# YOUR INSTRUCTIONS
With the material below, print exactly the lines between the line holding "overload := false" and the line holding "pending on a", inclusive. Add nothing else.

(SUPPLIED RECORDS begins)

-- ==== Sys2Proof/Machine/Channels.lean ====
section
/-! DEFINITION. Measurement channels: output samples with their flags and ranges, automatic ranging,
and where a sample goes (R99 to R123, R127, R134, R152, R168). -/

namespace Sys2Proof.Machine

-- instants
/-- Centre instant of the next output sample of a channel (R100): the latest one on the channel's grid
whose output instant has been reached, and never one that was delivered before. -/
def nextCentre (s : State) (ch : Fin 64) : Nat :=
  let c := s.cfg.active
  let p := samplePeriod c ch.val
  let base := s.power.bootAt + groupDelay c ch.val
  let m := (s.now - base) / p
  let n := match (s.ch.get ch).lastCentre with
    | some t => (t - s.power.bootAt) / p + 1
    | none => 0
  s.power.bootAt + Nat.max m n * p

-- flags
/-- The bound source was ON at an instant (R121). -/
def sourceOnAt (s : State) (ch : Nat) (t : Nat) : Bool :=
  match boundSource s.cfg.active ch with
  | none => false
  | some k =>
    let x := s.src.get k
    (x.st == .on && decide (x.onFrom ≤ t)) || x.onHist.any (fun e => decide (e.1 ≤ t) && decide (t < e.2))

/-- An instant lies in an UNSETTLED span (R88, R103, R120). -/
def unsettledAt (x : Channel) (t : Nat) : Bool :=
  (match x.unsetFrom, x.unsetTo with
   | some a, some b => decide (a ≤ t) && decide (t < b)
   | some a, none => decide (a ≤ t)
   | none, _ => false)
  || (match x.unsetPrev with
      | some (a, b) => decide (a ≤ t) && decide (t < b)
      | none => false)

/-- A filter window about an instant overlaps an injection (R120, R142). -/
def testingAt (x : Channel) (gd t : Nat) : Bool :=
  match x.injFrom, x.injTo with
  | some a, some b => decide (a ≤ t + gd) && decide (t ≤ b + gd)
  | _, _ => false

/-- Samples n0 - 3 to n0 + 4 about a switch instant (R118). -/
def seamAt (boot p t : Nat) (sw : Nat) : Bool :=
  let n0 := (sw - boot + p - 1) / p
  let n := (t - boot) / p
  decide (n0 ≤ n + 3) && decide (n ≤ n0 + 4)

/-- Flags of a sample (R120). -/
structure SampleFlags where
  unsettled : Bool
  seam : Bool
  clipped : Bool
  testing : Bool
  gain : Nat
  deriving DecidableEq, Repr

/-- A sample word (R127). -/
def sampleWord (v : Int) (f : SampleFlags) : BitVec 32 :=
  BitVec.ofNat 32 (256 * ofSigned 24 v + 128 * b2n f.unsettled + 64 * b2n f.seam + 32 * b2n f.clipped
    + 16 * b2n f.testing + f.gain % 8)

-- ranging
/-- A request is raised: offered when the channel is bound to a head, else carried out at once unless
a check runs on it (R116, R122). -/
def State.raiseRange (s : State) (ch : Fin 64) (finer : Bool) : State :=
  let s1 := s.updCh ch (fun x => { x with pendFiner := finer, pendCoarser := !finer, pendSince := s.now })
  match headOfChannel s.cfg.active ch.val with
  | some h => s1.offer { cls := .range, head := h, ch := some ch, finer := finer, span := 8 * samplePeriod s.cfg.active ch.val
                         offeredAt := s.now }
  | none => if (s.cg.get ch).checkRunning then s1 else s1.carryRange ch

/-- The 100 ms history after a sample whose 1 ms peak is 35 % or more: the values that made the peak are
past 1 ms before the channel's next sample at the latest (R114; log 53). -/
def highSeen (now period : Nat) (x : Channel) : Channel :=
  { x with histFrom := Nat.max x.histFrom (now + period - ms 1) }

/-- Thresholds of the coarser and the finer request: 80 % and 35 % of the full scale (R114). -/
def coarserAbove : Rat := 4 / 5
def finerBelow : Rat := 7 / 20

/-- The condition of a pending request has ceased to hold (R114). -/
def requestOver (m : StageOut) (x : Channel) : Bool :=
  (x.pendCoarser && decide (m.peak ≤ coarserAbove)) || (x.pendFiner && decide (finerBelow ≤ m.peak))

/-- The range monitor at a sample: requests whose condition has ceased are withdrawn, a request that
waited for a check is carried out, and a coarser request is raised (R114, R116, R122). -/
def State.rangeMonitor (s : State) (ch : Fin 64) (m : StageOut) : State :=
  let c := s.cfg.active
  let s0 := if finerBelow ≤ m.peak then s.updCh ch (highSeen s.now (samplePeriod c ch.val)) else s
  if !chAuto c ch.val then s0
  else
    let s1 := if requestOver m (s0.ch.get ch) then s0.dropRange ch else s0
    let x := s1.ch.get ch
    if x.pendCoarser || x.pendFiner then
      (if (headOfChannel c ch.val).isNone && !(s1.cg.get ch).checkRunning then s1.carryRange ch else s1)
    else if decide (coarserAbove < m.peak) && decide (chGainMin c ch.val < x.gain) then s1.raiseRange ch false
    else s1

/-- The channel can raise no overload request: it is at GAIN_MIN, or AUTO is 0 (R117). -/
def rangeFixed (c : CfgMap) (ch : Nat) (x : Channel) : Bool := !chAuto c ch || decide (x.gain ≤ chGainMin c ch)

/-- OVERLOAD and OVERLOAD_COUNT: an overload counts once, from when it can raise no request (R117,
R128). -/
def overloadStep (c : CfgMap) (ch : Nat) (overload : Bool) (x : Channel) : Channel :=
  let fixed := rangeFixed c ch x
  { x with
    overload := overload
    overCounted := overload && (x.overCounted || fixed)
    overloadCount := if overload && !x.overCounted && fixed then satInc32 x.overloadCount else x.overloadCount }

-- the sample
/-- RTD_MOHM (R107): V_SIG over the programmed current, not below 0. -/
def rtdMohm (c : CfgMap) (ch : Nat) (v : Int) : Nat :=
  match boundSource c ch with
  | some k =>
    let i := wordCurrent (excWord c k.val)
    satU 32 (roundAway ((v : Rat) * 250000000 / ((2 ^ (23 + chGainMin c ch) * i : Nat) : Rat)))
  | none => 0

/-- Collapse monitor of a sample (R134): the run of samples that meet its condition. -/
def collapseStep (c : CfgMap) (ch : Nat) (f : SampleFlags) (v : Int) (vref : Rat) (run : Nat) : Nat :=
  let g := guardCfg c ch
  if chInductive c ch then
    if (headOfChannel c ch).isNone || f.unsettled || f.testing then 0
    else
      let idle : Int := ((gIdle g * 128 : Nat) : Int)
      if f.clipped || decide (4 * v < idle) || decide (2 * idle < v) then run + 1 else 0
  else if chBridge6 c ch then
    (if decide (2 * vref < (gNomMag g : Rat)) || decide (3 * (gNomMag g : Rat) < 2 * vref) then run + 1 else 0)
  else 0

/-- Length of a rebase (R168). -/
def rebaseNs : Nat := ms 20

/-- Add a sample that is output at `now` to a running rebase (R168). -/
def rebaseAdd (c : CfgMap) (now h ch : Nat) (m : HeadSample) (r : RebaseAcc) : RebaseAcc :=
  let k := b2n m.known
  let v := if m.known then m.val else 0
  let p := if m.known then m.phase else 0
  if r.startAt + rebaseNs < now then r
  else if headSys1 c h == ch then { r with n1 := r.n1 + k, all1 := r.all1 + 1, a1 := r.a1 + v, p1 := r.p1 + p }
  else if headSys2 c h == ch then { r with n2 := r.n2 + k, all2 := r.all2 + 1, a2 := r.a2 + v, p2 := r.p2 + p }
  else { r with nl := r.nl + k, alll := r.alll + 1, al := r.al + v }

/-- Deliver a linearised sample to a head (R167, R169, R185). -/
def deliverSample (c : CfgMap) (now h ch : Nat) (m : HeadSample) (hd : Head) : Head :=
  let hd0 := { hd with rebase := hd.rebase.map (rebaseAdd c now h ch m) }
  if headSys1 c h == ch then { hd0 with sys1 := some m }
  else if headSys2 c h == ch then { hd0 with sys2 := some m }
  else { hd0 with load := some m
                  slots := Vector.map (Option.map (fun sl => { sl with load := loadSample m.centre m sl.load })) hd0.slots }

/-- CHANNEL_OUTPUT_SAMPLE (R99 to R122, R127, R134, R152, R170). DESIGN CHOICE (log 35): the collapse monitor of an
inductive channel reads the linearised value, and a sample that linearisation makes CLIPPED meets its condition. -/
def channelSample (ch : Fin 64) (x : SampleIn) (s : State) : State :=
  let c := s.cfg.active
  if chMode c ch.val = 0 then s
  else
    let t := nextCentre s ch
    let gd := groupDelay c ch.val
    let s0 := s.reach (t + gd)
    let m := stageOut s0 ch (t + gd) x
    let y := s0.ch.get ch
    let on := sourceOnAt s0 ch.val t
    let f : SampleFlags :=
      { unsettled := !on || unsettledAt y t
        seam := y.seams.any (fun e => seamAt s.power.bootAt (samplePeriod c ch.val) t e.1)
        clipped := m.clipped
        testing := testingAt y gd t
        gain := gainAt t y.seams y.gain }
    let v0 : Int := if !on then 0 else if m.clipped then (Config.clippedValue s0.fresh).toInt else satS 24 m.a
    let v : Int := if chInductive c ch.val && decide (v0 < 0) then 0 else v0
    let ph : Int := if !on || !chInductive c ch.val then 0
      else if m.clipped then (Config.clippedValue (s0.fresh + 1)).toInt else satS 24 m.p
    let lin := linearise (guardCfg c ch.val) (s0.cg.get ch).tau v (s0.fresh + 2)
    let s1 := (((s0.draw).draw).draw).updCh ch (fun y => overloadStep c ch.val m.overload
      { y with sampleA := sampleWord v f
               sampleP := if chInductive c ch.val then sampleWord ph f else 0#32
               rtdMohm := if chRtd c ch.val then rtdMohm c ch.val v else 0
               lastCentre := some t })
    let s2 := s1.updCg ch (fun g =>
      { g with linValue := lin.1, linClipped := lin.2
               collapseRun := collapseStep c ch.val { f with clipped := f.clipped || lin.2 } lin.1 m.vref g.collapseRun })
    let s3 := s2.rangeMonitor ch m
    let sample : HeadSample :=
      { val := lin.1, phase := ph, known := !f.unsettled && !f.testing && !f.clipped && !lin.2
        weight := if f.seam then 1 / 4 else 1, centre := t }
    (allFin 32).foldl (fun acc h =>
      if onHead c h.val ch.val then
        let a1 := acc.updHead h (deliverSample c s0.now h.val ch.val sample)
        if countingOf c h.val ch.val then a1.wreSample h else a1
      else acc) s3

def execChannelOutputSample (ch : Fin 64) (m : SampleIn) (s : State) : Host.Outcome State Fault Refusal :=
  run s fun s => s.whenAlive (channelSample ch m)

/-- An overload must persist for 16 stage-1 samples after a forced change to force another one (R115). -/
def forcedAgainNs : Nat := 16 * stage1Ns

/-- Instant from which an overload forces a change (R115). DESIGN CHOICE (log 53): an overload that is recognised within
12.8 µs of a forced change is taken for the one that forced it. -/
def forcedFrom (x : Channel) : Nat := x.forcedAt.elim 0 (fun t => t + forcedAgainNs)

/-- OVERLOAD_FORCED_CHANGE: max(g - 2, GAIN_MIN); it withdraws pending requests and voids a check
(R114, R115, R122). The clock moves to the end of the 12.8 µs after a forced change if it is not there yet (R115; log
1). An overload that can raise no request is counted (R117). -/
def overloadForced (ch : Fin 64) (s : State) : State :=
  let c := s.cfg.active
  let x := s.ch.get ch
  if chMode c ch.val != 0 && chAuto c ch.val && decide (chGainMin c ch.val < x.gain) then
    (((s.reach (forcedFrom x)).dropRange ch).changeRange ch (Nat.max (x.gain - 2) (chGainMin c ch.val)) true).updCg ch
      (fun g => { g with voided := g.voided || g.checkRunning })
  else if chMode c ch.val != 0 then s.updCh ch (overloadStep c ch.val true)
  else s

def execOverloadForcedChange (ch : Fin 64) (s : State) : Host.Outcome State Fault Refusal :=
  run s fun s => s.whenAlive (overloadForced ch)

/-- RANGE_FINER_REQUEST: the peak has stayed below 35 % for 100 ms (R114). The clock moves to that
instant if it is not there yet (log 1). -/
def rangeFiner (ch : Fin 64) (s : State) : State :=
  let c := s.cfg.active
  let x := s.ch.get ch
  if chMode c ch.val != 0 && chAuto c ch.val && decide (x.gain < chGainMax c ch.val)
      && !x.pendFiner && !x.pendCoarser
  then (s.reach (x.histFrom + ms 100)).raiseRange ch true else s

def execRangeFinerRequest (ch : Fin 64) (s : State) : Host.Outcome State Fault Refusal :=
  run s fun s => s.whenAlive (rangeFiner ch)

/-- A channel at boot, or one whose MODE, RATE, range limits or FREQ an activation has changed: GAIN_INIT
and cleared filters (R123). An injection that runs is not stopped, and its marking goes on (R136, R142).
DESIGN CHOICE (log 53): the restarted channel still delivers the sample whose centre lies before the activation and
whose output does not, and every sample from then on shows the new GAIN_INIT. -/
def freshChannel (c : CfgMap) (now : Nat) (ch : Nat) (x : Channel) : Channel :=
  { x with gain := chGainInit c ch, sampleA := 0#32, sampleP := 0#32, rtdMohm := 0, overload := false
           overCounted := false, pendFiner := false, pendCoarser := false, histFrom := now, seams := [], lastCentre := none
           peakFrom := now, forcedAt := none, clearedAt := now
           unsetPrev := none, unsetFrom := none, unsetTo := none }

/-- What an activation does to a channel (R123). `old` is the configuration before. A request stays
pending on a channel that goes on as it was (R116), and a rung one is carried out (R209). DESIGN CHOICE (log 53): a
request that pends on an unchanged channel is withdrawn when the channel is bound to another head, or to none, and
is raised anew when its condition still holds. -/
def State.channelActivate (s : State) (old : CfgMap) (ch : Fin 64) : State :=
  let c := s.cfg.active
  if chShape old ch.val != chShape c ch.val
  then (s.withdraw (rangeOffer ch)).updCh ch (freshChannel c s.now ch.val)
  else if headOfChannel old ch.val != headOfChannel c ch.val then s.dropRange ch
  else s

end Sys2Proof.Machine
end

(SUPPLIED RECORDS ends)

# SOLUTION FOR THIS PROBLEM
  { x with gain := chGainInit c ch, sampleA := 0#32, sampleP := 0#32, rtdMohm := 0, overload := false
           overCounted := false, pendFiner := false, pendCoarser := false, histFrom := now, seams := [], lastCentre := none
           peakFrom := now, forcedAt := none, clearedAt := now
           unsetPrev := none, unsetFrom := none, unsetTo := none }

/-- What an activation does to a channel (R123). `old` is the configuration before. A request stays
pending on a channel that goes on as it was (R116), and a rung one is carried out (R209). DESIGN CHOICE (log 53): a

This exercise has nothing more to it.